Name | Description |
records-lag | The number of messages consumer is behind the producer on this partition. |
records-lag-max | Maximum record lag. Increasing value means that the consumer is not keeping up with the producers. |
bytes-consumed-rate | Average bytes consumed per second for each consumer for a specific topic or across all topics. |
records-consumed-rate | An average number of records consumed per second for a specific topic or across all topics. |
fetch-rate | The number of fetch requests per second from the consumer. |
4.Zookeeper metrics
ZooKeeper, the crucial distributed coordination service for many Kafka deployments, also offers a rich set of metrics to monitor its health and performance.
Categories of ZooKeeper metrics:
- Cluster State: Monitor metrics like the number of active servers, followers, and observers in your ZooKeeper ensemble. This ensures quorum health and identifies potential issues like server outages or connectivity problems.
- Request Processing: Track metrics like the number of requests per second (reads, writes), request latencies, and failed requests. This helps identify overloaded servers or potential bottlenecks within ZooKeeper.
- Watcher Performance: Watchers are a core ZooKeeper feature for notifications on data changes. Monitor metrics like the number of watchers and average watch event latency to ensure efficient change notification mechanisms.

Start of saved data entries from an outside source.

/-- The press acts on a signal (R152). -/
def actSignal (s : State) (p : PressId) (place : SignalPlace) : Result × SignalOutcome :=
  match (s.pressAt p).queue with
  | [] => (holdNoRun s p .emptyQueue, .heldNoRun)
  | r :: rest =>
    if 0 < r.skipCounter then
      let s1 := s.modPress p (fun x => { x with
        queue := { r with skipCounter := r.skipCounter - 1 } :: rest
        signalPending := false })
      (goOnAfterSkip s1 p place, .skipped (r.skipCounter - 1))
    else if (runRefusal s p r).isSome then (holdNoRun s p .bins, .heldNoRun)
    else (changeover (s.modPress p (fun x => { x with signalPending := false })) p, .changed r.number)

/-- A trigger is counted as ignored (R150). -/
def countIgnored (s : State) (p : PressId) : State :=
  s.modPress p (fun x => { x with active := x.active.map (fun a => { a with ignored := satAdd 255 a.ignored 1 }) })

/-- A trigger of a class in the press's set reaches its changeover unit (R150). -/
def takeTrigger (s : State) (p : PressId) : State :=
  let x := s.pressAt p
  if x.active.isNone then s
  else if x.delay.isNone && !x.signalPending then s.modPress p (fun x => { x with delay := some x.cfg.delay })
  else countIgnored s p

/-- A trigger of a class reaches the changeover unit when the class is in the set (R150). -/
def triggerIf (s : State) (p : PressId) (inSet : TriggerSet → Bool) : State :=
  if inSet (s.pressAt p).cfg.triggers then takeTrigger s p else s

/-- Lot boundaries, each with the tag that has become the oldest, are taken as triggers, in order (R50, R144). The trigger is
the boundary itself, whatever its tag (R150). -/
def boundaryTriggers : List Nat → PressId → State → State
  | [], _, s => s
  | _ :: tags, p, s => boundaryTriggers tags p (triggerIf s p (·.lotBoundary))

/-- A changeover signal is produced (R151): acted on at once in FLUSHING and RUNNING, otherwise the mark is set. -/
def produceSignal (s : State) (p : PressId) (immediate : Bool) : Result × SignalOutcome :=
  let x := s.pressAt p
  if x.state = .flushing ∨ x.state = .running then actSignal s p .feeding
  else if immediate && x.signalPending then ((countIgnored s p).done, .ignored)
  else ((s.modPress p (fun x => { x with signalPending := true })).done, .marked)

/-- An immediate signal: it cancels a pending delay (R151). -/
def immediateSignal (s : State) (p : PressId) : Result × SignalOutcome :=
  produceSignal (s.modPress p (fun x => { x with delay := none })) p true

/-- The press's button (R150, R151). -/
def pressButton (s : State) (p : PressId) : Result :=
  let x := s.pressAt p
  if x.active.isNone || !x.cfg.triggers.button then s.done
  else if x.cfg.buttonImmediate then (immediateSignal s p).1
  else (takeTrigger s p).done

/-- The delay timer expires: by CHANGEOVER_DELAY_TIMEOUT, or within the control interval whose step 1 started it at 0 (R144, R150,
R151). -/
def delayExpiry (s : State) (p : PressId) : Result :=
  if (s.pressAt p).delay.isSome then
    (produceSignal (s.modPress p (fun x => { x with delay := none })) p false).1
  else s.done

/-! ### Starting -/

/-- The end of STARTING: the pending signal, or the run's phase (R141). -/
def startingEnd (s : State) (p : PressId) : Result :=
  let s1 := s.modPress p (fun x => { x with timer := none })
  if (s1.pressAt p).signalPending then (actSignal s1 p .starting).1 else enterPhase s1 p

/-- The running feedback is found in STARTING: the cold check begins, or the press goes on (R141). DESIGN CHOICE: a feedback that
counts as present for want of an input is found like any other (notes/assumptions/67.md). -/
def pressFound (s : State) (p : PressId) : Result :=
  let s1 := s.modPress p (fun x => { x with feedbackFound := true, timer := some (.cold x.cfg.coldWait) })
  if (s1.pressAt p).active.isSome then s1.done else startingEnd s1 p

/-- The press enters STARTING (R141). -/
def pressStarting (s : State) (p : PressId) : Result :=
  let s1 := askPressMotor s p true
  let s2 := s1.modPress p (fun x => { x with
    state := .starting, engaged := false, feedbackFound := false, timer := some (.start x.cfg.startTime) })
  if (s2.inputWith (pressRunning p)).isNone then pressFound s2 p else s2.done

/-- Whether the conditioning temperature lies below the active temperature less the cold band (R141, R147). -/
def tooCold (s : State) (p : PressId) (a : ActiveRun) : Bool :=
  decide ((s.readAnalog (temperatureInput p)).1 < a.temperature - a.profile.coldBand)

/-! ### Starvation -/

/-- The four steps that starve a press (R148). -/
def starve (s : State) (p : PressId) : State :=
  let s1 := (pressFeedOff s p).modPress p (fun x => { x with state := .starved, timer := some (.starve x.cfg.starveTime) })
  raisePressHeld s1 p .starved .none

/-- A starved press is judged (R149). -/
def starvedJudge (s : State) (p : PressId) : Result :=
  let x := s.pressAt p
  match x.state, s.bin x.cfg.surgeBin, x.active with
  | .starved, some v, some a =>
    if x.cfg.resumeMass ≤ v.onHand ∧ v.lowCovered ≠ some false then
      let s1 := s.modPress p (fun x => { x with timer := none })
      if x.signalPending then (actSignal s1 p .starved).1
      else (askDivert (s1.modPress p (fun x => { x with state := phaseState a.phase, engaged := false })) p a.phase).done
    else s.done
  | _, _, _ => s.done

/-- The starve timer expires: the run ends and its transfer with it, and the other steps of R149 follow the offer of the released
resources. -/
def starveExpiry (s : State) (p : PressId) : Result :=
  let x := s.pressAt p
  match x.state, x.active with
  | .starved, some a =>
    let ended := endTransfer (endRun (pressFeedOff s p) p .starvedOut) (pressOwner p)
    (ended.1, ended.2 ++ [.finishStarved p a.number])
  | _, _ => s.done

/-- The steam setpoint and steps 3 and 4 of a starving out, in the order of R149. -/
def finishStarved (s : State) (p : PressId) (run : Nat) : State :=
  ((s.setAnalogOut (steamOutput p) 0).modPress p (fun x => { x with
    delay := none, signalPending := true, state := .held .starvedOut .none, timer := none })).raise
      (.pressHeld p .starvedOut .none run)

/-! ### The estimate -/

/-- A flush with no REWORK bin becomes a delivery, and a press in FLUSHING enters RUNNING (R144, R148). -/
def endFlush (s : State) (p : PressId) : State :=
  let x := s.pressAt p
  let s1 := s.modPress p (fun x => { x with active := x.active.map (fun a => { a with phase := .deliver }) })
  if x.state = .flushing then (s1.modPress p (fun x => { x with state := .running })).ask (pressDivert p) false else s1

/-- The mass of a draw in the press's name is counted as drawn and as delivered or flushed, and its consumed list joins the
tally (R144). -/
def countDraw (a : ActiveRun) (x : Nat) (consumed : List (Nat × Nat)) : ActiveRun :=
  { a with
    drawn := satAdd max32 a.drawn x
    flushed := if a.phase = .flush then satAdd max32 a.flushed x else a.flushed
    delivered := if a.phase = .deliver then satAdd max32 a.delivered x else a.delivered
    tally := a.tally.addAll consumed }

/-- The bin that takes the press's output: REWORK in phase FLUSH, the destination in phase DELIVER (R144). -/
def outputBin (s : State) (a : ActiveRun) : Nat :=
  match a.phase with
  | .flush => s.reworkBin.getD 0
  | .deliver => a.destination

/-- A draw's mass goes on into the receiving bin and the counters, and a completed flush ends (R144, R148). -/
def passOn (s : State) (p : PressId) (x : Nat) (consumed : List (Nat × Nat)) : Result :=
  match (s.pressAt p).active with
  | none => s.done
  | some a =>
    let pieces := consumed.map (fun e => (⟨e.1, a.product, e.2⟩ : Piece))
    let filled := fill s (outputBin s a) x pieces
    let s1 := filled.result.1.modPress p (fun y => { y with active := y.active.map (fun b => countDraw b x consumed) })
    (s1, filled.result.2)

/-- A flush that has reached its flush mass ends (R144). -/
def judgeFlush (s : State) (p : PressId) : State :=
  match (s.pressAt p).active with
  | some a => if a.phase = .flush ∧ a.flushMass ≤ a.flushed then endFlush s p else s
  | none => s

/-- The LIMIT trigger, once per run (R144). -/
def judgeLimit (s : State) (p : PressId) : State :=
  match (s.pressAt p).active with
  | some a =>
    if 0 < a.massLimit ∧ a.limitMark = false ∧ a.massLimit ≤ a.drawn then
      triggerIf (s.modPress p (fun x => { x with active := x.active.map (fun b => { b with limitMark := true }) })) p
        (·.limit)
    else s
  | none => s

/-- Whether the destination of a run is still defined, FINISHED and of its product (R144). -/
def destinationOk (s : State) (a : ActiveRun) : Bool :=
  match s.bin a.destination with
  | some v => decide (v.cfg.kind = .finished ∧ v.cfg.code = a.product)
  | none => false

/-- The mass a press feeds over an interval: permille × full rate / 1,000, rounded (R144). -/
def pressEstimate (permille fullRate : Nat) : Nat := rdivNat (permille * fullRate) 1000

/-- The expiry of a delay timer that step 1 of a control interval has started at 0, from `before` to `after`: its signal, and the
changeover that may come of it, precede steps 2 to 6 (R144, R150). DESIGN CHOICE: the expiry comes once step 1 is whole, so that a
further trigger of the same step is ignored; a delay of 0 that is started elsewhere waits for its CHANGEOVER_DELAY_TIMEOUT
(notes/assumptions/81.md). -/
def zeroDelay (before after : State) (p : PressId) : List Task :=
  if (before.pressAt p).delay = none ∧ (after.pressAt p).delay = some 0 then [.delayExpired p] else []

/-- Step 1 of an engaged control interval, with mass `m` above 0, and the rest of the interval after it (R144). -/
def pressPost (s : State) (p : PressId) (a : ActiveRun) (m : Nat) : Result :=
  let s1 := if a.phase = .flush ∧ s.reworkBin = none then endFlush s p else s
  let deliver := decide (a.phase = .deliver) || s.reworkBin.isNone
  if deliver && !destinationOk s1 a then holdPress s1 p .noRun .destination true
  else
    let d := draw s1 (s1.pressAt p).cfg.surgeBin m none
    let f := passOn d.result.1 p d.removed d.consumed
    let s2 := judgeFlush (judgeLimit (boundaryTriggers d.boundaries p f.1) p) p
    (s2, d.result.2 ++ f.2 ++ zeroDelay s s2 p ++ [.pressWatch p])

/-- A control interval of a press (R141, R144). -/
def controlInterval (s : State) (p : PressId) : Result :=
  let x := s.pressAt p
  match x.active with
  | none => s.done
  | some a =>
    if x.state = .starting then
      match x.timer with
      | some (.cold _) => if tooCold s p a then s.done else startingEnd s p
      | _ => s.done
    else if (x.state = .flushing ∨ x.state = .running) ∧ s.flowing (pressOwner p) = true then
      if x.engaged then
        let v := s.bin x.cfg.surgeBin
        let m := pressEstimate ((v.map (·.feederAsk)).getD 0) ((v.map (·.cfg.fullRate)).getD 0)
        if m = 0 then (s, [.pressWatch p]) else pressPost s p a m
      else
        (s.modPress p (fun x => { x with engaged := true, chokeCount := 0, coldCount := 0 }), [.pressWatch p])
    else s.done

/-- The active rate after the load clamp (R145). -/
def clampRate (a : ActiveRun) (i : Int) : Nat :=
  let rate := a.profile.feedRate
  if (a.profile.loadLimit : Int) < i then
    min (max (a.activeRate - rdivNat (2 * rate) 100) (rdivNat (40 * rate) 100)) a.trimmedRate
  else if i < (a.profile.loadLimit : Int) - a.profile.hysteresis then
    min (a.activeRate + rdivNat rate 100) a.trimmedRate
  else min a.activeRate a.trimmedRate

/-- The feeder permille for an active rate (R145). -/
def pressPermille (rate fullRate : Nat) : Nat := min 1000 (rdivNat (rdivNat (rate * 1000) 3600 * 1000) fullRate)

/-- Steps 1 and 2 of a choke on a reading; the other steps of R146 follow the offer of the released resources. -/
def choke (s : State) (p : PressId) (i : Int) : Result :=
  let ended := endTransfer (pressFeedOff s p) (pressOwner p)
  (ended.1, ended.2 ++ [.finishChoke p i])

/-- Steps 3 and 4 of a choke, in the order of R146. -/
def finishChoke (s : State) (p : PressId) (i : Int) : State :=
  raisePressHeld (s.modPress p (fun x => { x with
    state := .choked, active := x.active.map (fun a => { a with chokeCurrent := some i }) })) p .choke .none

/-- Steps 2 to 6 of an engaged control interval: starvation, choke watch, load clamp, cold watch, drive. A press that step 1 has
held, or that a changeover has left not engaged, takes none of them (R144). DEDUCED:
while the cold count of the interval before stands above 0 the feed is paused, and the load clamp leaves the active rate
(R147, notes/assumptions/50.md). -/
def pressWatch (s : State) (p : PressId) : Result :=
  let x := s.pressAt p
  match x.active, s.bin x.cfg.surgeBin with
  | some a, some v =>
    if (x.state = .flushing ∨ x.state = .running) ∧ x.engaged = true then
      if v.onHand = 0 then (starve s p).done
      else
        let i := (s.readAnalog (currentInput p)).1
        let chokes := if (a.profile.tripLevel : Int) < i then x.chokeCount + 1 else 0
        let s1 := s.modPress p (fun x => { x with chokeCount := chokes })
        if intervalsOf a.profile.tripTime 10 ≤ chokes then choke s1 p i
        else
          let rate := if 0 < x.coldCount then a.activeRate else clampRate a i
          let cold := tooCold s p a
          let colds := if cold then x.coldCount + 1 else 0
          let s2 := s1.modPress p (fun x => { x with
            coldCount := colds, active := x.active.map (fun b => { b with activeRate := rate }) })
          if intervalsOf x.cfg.coldWait 10 ≤ colds then holdPress s2 p .cold .none true
          else (s2.askFeeder x.cfg.surgeBin (if cold then 0 else pressPermille rate v.cfg.fullRate)).done
    else s.done
  | _, _ => s.done

/-- The low-probe draw of bin `b` is handed to the press, which then starves if `b` is its surge bin and it feeds
(R148). DESIGN CHOICE: a drawn mass that reaches the mass limit here raises no trigger before the next posting interval
(notes/assumptions/73.md), and a delay of 0 that a boundary starts here expires by its own command, after the starving
(notes/assumptions/81.md). -/
def carryForward (s : State) (p : PressId) (b removed : Nat) (consumed : List (Nat × Nat)) (boundaries : List Nat) : Result :=
  match (s.pressAt p).active with
  | none => s.done
  | some a =>
    let s1 := if 0 < removed ∧ a.phase = .flush ∧ s.reworkBin = none then endFlush s p else s
    let f := passOn s1 p removed consumed
    let s2 := judgeFlush (boundaryTriggers boundaries p f.1) p
    let x := s2.pressAt p
    if (x.state = .flushing ∨ x.state = .running) ∧ x.cfg.surgeBin = b then (starve s2 p, f.2) else (s2, f.2)

/-! ### Holds from outside -/

/-- The press's transfer was aborted on a permissive loss, or its permit time expired (R154). -/
def pressTransferFailed (s : State) (p : PressId) (reason : PressReason) : Result :=
  match (s.pressAt p).state with
  | .flushing | .running | .starved => holdPress s p reason .none true
  | _ => endTransfer s (pressOwner p)
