-- ==== Sys2Proof/Machine/BatchCommands.lean ====
section
/-! DEFINITION. Meanings of the Batch Line's requests (R88 to R114) and of its timers and the mixer's empty input (R105 to
R108). -/

namespace Sys2Proof.Machine

/-! ### Formulas -/

/-- Whether a number is a formula's (R86). -/
def formulaNumber (n : Nat) : Bool := decide (1 ≤ n ∧ n ≤ Config.formulaCount)

/-- Whether a live batch names a formula (R86). -/
def formulaInUse (s : State) (n : Nat) : Bool := s.line.batches.any (fun b => decide (b.formula = n))

/-- The formula table with an entry in a new form; EMPTY removes it (R86). -/
def putFormula (s : State) (n : Nat) (f : Option Formula) : State :=
  s.setLine { s.line with
    formulas := match f with
      | some f => Table.set s.line.formulas n f
      | none => Table.del s.line.formulas n }

/-- Whether a formula is OPEN (R86). -/
def formulaOpened (s : State) (n : Nat) : Bool :=
  match Table.get s.line.formulas n with
  | some f => !f.closed
  | none => false

/-- FORMULA_OPEN (R88). -/
def execFormulaOpen (tag : Byte) (formula product mixTime : Nat) (s : State) : Host.Outcome State Fault Refusal :=
  serve (.formulaOpen tag formula product mixTime) (fun s =>
    checked [(formulaNumber formula && decide (1 ≤ product ∧ product ≤ max16 ∧ mixTime ≤ 6000), .outOfRange),
        (!s.saving, .busy), (!formulaInUse s formula, .inUse)]
      (plain (putFormula s formula (some ⟨false, product, mixTime, []⟩)) [])) s

/-- The formula step that fields in range give (R87). -/
def formulaStepOf (f : StepFields) : Option FormulaStep :=
  match (if f.channel = 0 then some Scale.main else if f.channel = 1 then some .micro else none), flagOf f.mark with
  | some sc, some hand =>
    if f.bin ≤ Config.binCount ∧ 1 ≤ f.amount ∧ f.amount ≤ 1000000 ∧ f.tolerance ≤ 100 ∧ f.pattern < 16 then
      some ⟨sc, f.bin, f.amount, f.tolerance, hand, auxOf f.pattern⟩
    else none
  | _, _ => none

/-- FORMULA_STEP (R89). -/
def execFormulaStep (tag : Byte) (formula : Nat) (fields : StepFields) (s : State) : Host.Outcome State Fault Refusal :=
  serve (.formulaStep tag formula fields) (fun s =>
    match formulaStepOf fields with
    | none => .refuse .outOfRange 0
    | some step =>
      match Table.get s.line.formulas formula with
      | none => checked [(formulaNumber formula, .outOfRange), (!s.saving, .busy)] (.refuse .wrongState 0)
      | some f =>
        checked [(formulaNumber formula, .outOfRange), (!s.saving, .busy), (!f.closed, .wrongState),
            (decide (f.steps.length < Config.stepCap), .noRoom)]
          (plain (putFormula s formula (some { f with steps := f.steps ++ [step] })) [Item.u8 (f.steps.length + 1)])) s

/-- Why a step fails the examination of a close, if it does (R90). -/
def stepFailure (s : State) (e : FormulaStep) : Option ReplyCode :=
  if e.hand then (if e.bin ≠ 0 ∨ e.scale ≠ .micro then some .outOfRange else none)
  else if e.bin = 0 then some .outOfRange
  else
    match s.bin e.bin with
    | none => some .noSuch
    | some v => if outletScale v.cfg.outlet = some e.scale then none else some .wrongState

/-- The first entry of a list that fails, with its index from 1 and why. -/
def firstFailure {α : Type} (why : α → Option ReplyCode) : Nat → List α → Option (Nat × ReplyCode)
  | _, [] => none
  | i, e :: rest =>
    match why e with
    | some code => some (i, code)
    | none => firstFailure why (i + 1) rest

/-- FORMULA_CLOSE (R90). -/
def execFormulaClose (tag : Byte) (formula : Nat) (s : State) : Host.Outcome State Fault Refusal :=
  serve (.formulaClose tag formula) (fun s =>
    match Table.get s.line.formulas formula with
    | none => checked [(formulaNumber formula, .outOfRange), (!s.saving, .busy)] (.refuse .wrongState 0)
    | some f =>
      checked [(formulaNumber formula, .outOfRange), (!s.saving, .busy), (!f.closed, .wrongState)]
        (if f.steps.isEmpty then plain (putFormula s formula none) [Item.u8 0]
        else
          match firstFailure (stepFailure s) 1 f.steps with
          | some (i, code) => .refuse code i
          | none => plain (putFormula s formula (some { f with closed := true })) [Item.u8 f.steps.length])) s

/-- A formula step as the fields of R87. -/
def stepFieldsOf (e : FormulaStep) : StepFields where
  channel := scaleCode e.scale
  bin := e.bin
  amount := e.amount
  tolerance := e.tolerance
  mark := flagCode e.hand
  pattern := auxCode e.aux

/-- FORMULA_READ (R91): EMPTY 0, OPEN 1, CLOSED 2. DESIGN CHOICE: the step count of the header (R86) is sent once, as the count
byte that R207 puts before the step list (notes/assumptions/6.md). -/
def execFormulaRead (tag : Byte) (formula : Nat) (s : State) : Host.Outcome State Fault Refusal :=
  serve (.formulaRead tag formula) (fun s =>
    checked [(formulaNumber formula, .outOfRange)]
      (plain s (match Table.get s.line.formulas formula with
        | none => [Item.u8 0]
        | some f =>
          [Item.u8 (if f.closed then 2 else 1), Item.u16 f.product, Item.u16 f.mixTime] ++
            listItems f.steps (fun e => stepItems (stepFieldsOf e)) ++
            [Item.u8 (s.line.batches.filter (fun b => decide (b.formula = formula))).length]))) s

/-- BATCHLINE_SET (R92). -/
def execBatchlineSet (tag : Byte) (discharge release releaseTimeout : Tenths) (s : State) :
    Host.Outcome State Fault Refusal :=
  serve (.batchlineSet tag discharge release releaseTimeout) (fun s =>
    let ok (t : Nat) : Bool := decide (1 ≤ t ∧ t ≤ 6000)
    checked [(ok discharge && ok release && ok releaseTimeout, .outOfRange), (!s.saving, .busy)]
      (plain (s.setLine { s.line with times := ⟨discharge, release, releaseTimeout⟩ }) [])) s
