/-- PROFILE_SET (R135). -/
def execProfileSet (tag : Byte) (profile : Nat) (fields : ProfileFields) (s : State) :
    Host.Outcome State Fault Refusal :=
  serve (.profileSet tag profile fields) (fun s =>
    if fields.feedRate = 0 then
      checked [(profileNumber profile, .outOfRange), (!s.saving, .busy), (decide (queuedOn s profile = 0), .inUse)]
        (plain (s.setPresses { s.press with profiles := Table.del s.press.profiles profile }) [])
    else
      match profileOf fields with
      | none => .refuse .outOfRange 0
      | some entry =>
        checked [(profileNumber profile, .outOfRange), (!s.saving, .busy)]
          (plain (s.setPresses { s.press with profiles := Table.set s.press.profiles profile entry }) [])) s

/-- A profile entry as the fields of R134. -/
def profileFieldsOf (e : Profile) : ProfileFields where
  feedRate := e.feedRate
  temperature := e.temperature
  loadLimit := e.loadLimit
  tripLevel := e.tripLevel
  tripTime := e.tripTime
  hysteresis := e.hysteresis
  coldBand := e.coldBand
  carryBack := firstCode e.carryBack

/-- PROFILE_READ (R135). -/
def execProfileRead (tag : Byte) (profile : Nat) (s : State) : Host.Outcome State Fault Refusal :=
  serve (.profileRead tag profile) (fun s =>
    checked [(profileNumber profile, .outOfRange)]
      (let entry := Table.get s.press.profiles profile
      let blank : ProfileFields := ⟨0, 0, 0, 0, 0, 0, 0, 0⟩
      plain s (Item.u8 (flagCode entry.isSome) :: profileItems ((entry.map profileFieldsOf).getD blank) ++
        [Item.u8 (queuedOn s profile + activeOn s profile)]))) s

/-! ### Configuration and queue (R136 to R139) -/

/-- Whether a surge bin suits a press (R136 check 5). -/
def surgeSuits (v : Bin) (p : PressId) : Bool :=
  decide (v.cfg.kind = .surge ∧ v.cfg.outlet = pressOutlet p) && v.cfg.feeder.isSpeed

/-- PRESS_SET (R136). -/
def execPressSet (tag : Byte) (press : Nat) (fields : PressFields) (s : State) : Host.Outcome State Fault Refusal :=
  serve (.pressSet tag press fields) (fun s =>
    withPress press (fun p =>
      match pressConfigOf p fields with
      | none => .refuse .outOfRange 0
      | some cfg =>
        let bin := s.bin cfg.surgeBin
        checked [(!s.saving, .busy), (decide ((s.pressAt p).state = .idle), .wrongState),
            (decide (cfg.surgeBin = 0) || bin.isSome, .noSuch),
            (decide (cfg.surgeBin = 0) || (bin.map (fun v => surgeSuits v p)).getD false, .wrongState)]
          (plain (s.modPress p (fun x => { x with cfg := cfg })) []))) s

/-- Whether a run number is that of a queued or active run of either press (R138 check 2). -/
def runKnown (s : State) (n : Nat) : Bool :=
  presses.any (fun p => (s.pressAt p).queue.any (fun r => decide (r.number = n)) ||
    decide ((s.pressAt p).active.map (·.number) = some n))

/-- The ranges of RUN_QUEUE (R138 check 1). -/
def runInRange (r : RunFields) : Bool :=
  decide (1 ≤ r.number ∧ r.number ≤ max16 ∧ 1 ≤ r.product ∧ r.product ≤ max16 ∧ 1 ≤ r.destination ∧
    r.destination ≤ Config.binCount ∧ r.flushMass ≤ max32 ∧ r.massLimit ≤ max32 ∧ r.skip ≤ 15 ∧ r.copyFlag ≤ 1) &&
    profileNumber r.profile

/-- The run that fields in range give; its skip counter is loaded when it becomes head (R137). DESIGN CHOICE: it is 0 till
then (notes/assumptions/68.md). -/
def runOf (r : RunFields) (head : Bool) : Run :=
  ⟨r.number, r.profile, r.product, r.destination, r.flushMass, r.massLimit, r.skip, decide (r.copyFlag = 1),
    if head then r.skip else 0⟩

/-- RUN_QUEUE (R138). DESIGN CHOICE: the place in the queue that the reply carries counts from 1, the head
(notes/assumptions/6.md). -/
def execRunQueue (tag : Byte) (press : Nat) (run : RunFields) (s : State) : Host.Outcome State Fault Refusal :=
  serve (.runQueue tag press run) (fun s =>
    withPress press (fun p =>
      let queue := (s.pressAt p).queue
      let destination := s.bin run.destination
      checked [(runInRange run, .outOfRange), (!runKnown s run.number, .inUse),
          (decide (queue.length < Config.runCap), .noRoom),
          ((Table.get s.press.profiles run.profile).isSome, .noSuch), (destination.isSome, .noSuch),
          (decide (destination.map (·.cfg.kind) = some .finished), .wrongState),
          (decide (destination.map (·.cfg.code) = some run.product), .inUse),
          (decide (run.flushMass = 0) || s.reworkBin.isSome, .noSuch)]
        (plain (s.modPress p (fun x => { x with queue := x.queue ++ [runOf run queue.isEmpty] }))
          [Item.u8 (queue.length + 1)]))) s

/-- A queue without its run of a number; a run that becomes head has its skip counter loaded (R139). -/
def cancelRun (queue : List Run) (n : Nat) : List Run :=
  match queue with
  | [] => []
  | r :: rest => if r.number = n then loadHead rest else r :: rest.eraseP (fun x => decide (x.number = n))

/-- RUN_CANCEL (R139). -/
def execRunCancel (tag : Byte) (press number : Nat) (s : State) : Host.Outcome State Fault Refusal :=
  serve (.runCancel tag press number) (fun s =>
    withPress press (fun p =>
      let x := s.pressAt p
      if x.queue.any (fun r => decide (r.number = number)) then
        plain (s.modPress p (fun x => { x with queue := cancelRun x.queue number })) []
      else if x.active.map (·.number) = some number then .refuse .wrongState 0
      else .refuse .noSuch 0)) s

- Synchronization: ZooKeeper uses synchronization primitives like locks. Track metrics like lock acquisition times and contention rates to identify potential synchronization bottlenecks in your applications.
Name | Description |
outstanding-requests | The number of requests that are in the queue. |
avg-latency | The response time to a client request is in milliseconds. |
num-alive-connections | The number of clients connected to ZooKeeper. |
followers | The number of active followers. |
pending-syncs | The number of pending consumers syncs. |
open-file-descriptor-count | The number of used file descriptors. |
5.JVM Metrics
While Kafka itself provides valuable metrics, the underlying JVM (Java Virtual Machine) offers another crucial layer of monitoring for your Kafka deployment. JVM metrics expose insights into the health and performance of the Java environment running your Kafka.
- Memory Usage: Track metrics like heap memory usage, non-heap memory usage, and garbage collection activity. This helps ensure sufficient memory allocation and identify potential memory leaks or excessive garbage collection overhead impacting Kafka’s performance.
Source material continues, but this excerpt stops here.